Ce que j’ai également aimé, c’est l’expérimentation dont les Foo Fighters ont fait preuve. En effet, on retrouve des sublimes ensembles vocaux, très inspirés de l’univers de Pink Floyd, sur des morceaux comme T-Shirt ou Concrete and Gold, ce qui donne à l’album ce côté ambiant, très novateur pour le groupe.

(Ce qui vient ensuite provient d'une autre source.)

-- ==== Sys2Proof/Tests/Slice0.lean ====
section
/-! SUPPORT. The model's own tests: the well-formedness smoke, small steps with results from the spec or by hand from it,
and for every statement with hypotheses a witness: concrete states and operands that meet each clause's. -/

namespace Sys2Proof.Tests
open Sys2Proof Sys2Proof.Machine Sys2Proof.Safety

/- One theorem after the other: each kernel evaluation keeps its own stack. -/
set_option Elab.async false

/-! ### Small states -/

/-- The buoy of chapter 22 after its boot, Running, by its C-region words. -/
def buoy : State :=
  { State.reset with
    dev := .running, boot := .done, tb := 1000, tbRuns := true,
    clk := { vcc := true, pll := true, crystal := true },
    wires := { words := #v[0x0E010101, 0x001F0008, 0x00050004, 0x000BF11F, 0x0000003F, 0x00000001] },
    eng := .replicate 12 { running := true },
    ring := Vector.ofFn fun q => { cons := (ringConsumers q).map fun m => (m, 0) },
    ride := { State.reset.ride with v := 24000, tier := 1, released := true, low := false },
    warden := { alive := true }, host := { released := true }, mbox := { ready := true } }

/-- Keys of the host layer. -/
def withKeys (l : List (Half × Int)) (s : State) : State := { s with par := { s.par with host := l } }

def withWire (w : Fin 6) (v : Word) (s : State) : State := { s with wires := { s.wires with words := s.wires.words.set w v } }

/-- A command of tag 7 as the host writes it. -/
def cmdBytes (op : Half) (body : List Byte) : List Byte := commandBytes 7 0 op body

/-- Entries live on a ring, every consumer's index at the first. -/
def ringOf (q : Fin 16) (l : List Entry) (s : State) : State :=
  putRing q { s.ring[q] with entries := l, p := BitVec.ofNat 16 l.length, cons := (ringConsumers q).map fun m => (m, 0) } s

/-- The command waits alone in Q0, at index 0. -/
def offer (op : Half) (body : List Byte) (s : State) : State :=
  let t := ringOf 0 [⟨cmdBytes op body, true⟩] s
  { t with mbox := { t.mbox with q0By := [13] } }

/-- A ring full of entries of one byte. -/
def full (q : Fin 16) (s : State) : State := ringOf q (List.replicate (capacity q) ⟨[0], true⟩) s

/-- What the state after a command says; false where the command answers no next state. -/
def after (c : Instr) (s : State) (f : State → Bool) : Bool :=
  match exec c s with
  | .next t => f t
  | _ => false

theorem in_nil {α : Type} (p : α → Prop) : (∀ x ∈ ([] : List α), p x) ↔ True := by simp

Enfin, pour ce neuvième album, les Foo Fighters ont décidé de collaborer avec des artistes de tous horizons. Néanmoins, j’ai été très déçue d’entendre que les divers featurings n’ont clairement pas été mis en avant, d’autant plus que certains d’entre eux sont pour le moins très surprenants. En effet, par exemple, le groupe avait mentionné la présence d’une immense star de la pop sur l’album, sans en dire davantage. Ce n’est qu’à la sortie de Concrete and Gold que les Foos ont révélé qu’il s’agissait en réalité de Justin Timberlake. Surprenant, n’est-ce pas ? Vous imaginez bien que j’étais donc très excitée à l’idée de découvrir ce qu’allait donner la rencontre des voix de Dave et Justin sur le morceau Make it Right. Mais je préfère vous prévenir, si comme moi vous vous attendiez à un vrai duo, vous pouvez passer votre chemin. En effet, la voix du chanteur pop se fond dans les chœurs, à tel point qu’il est impossible de la distinguer. Il en va de même pour le morceau La Dee Da, sur lequel on retrouve la voix d’Alison Mosshart, chanteuse du duo anglo-américain The Kills, dont je suis complètement fan. Davantage mises en valeur, ces voix issues d’univers différents auraient pu consolider les bases déjà très solides de l’album, en y apportant des petites touches le rendant encore plus innovant et ambitieux.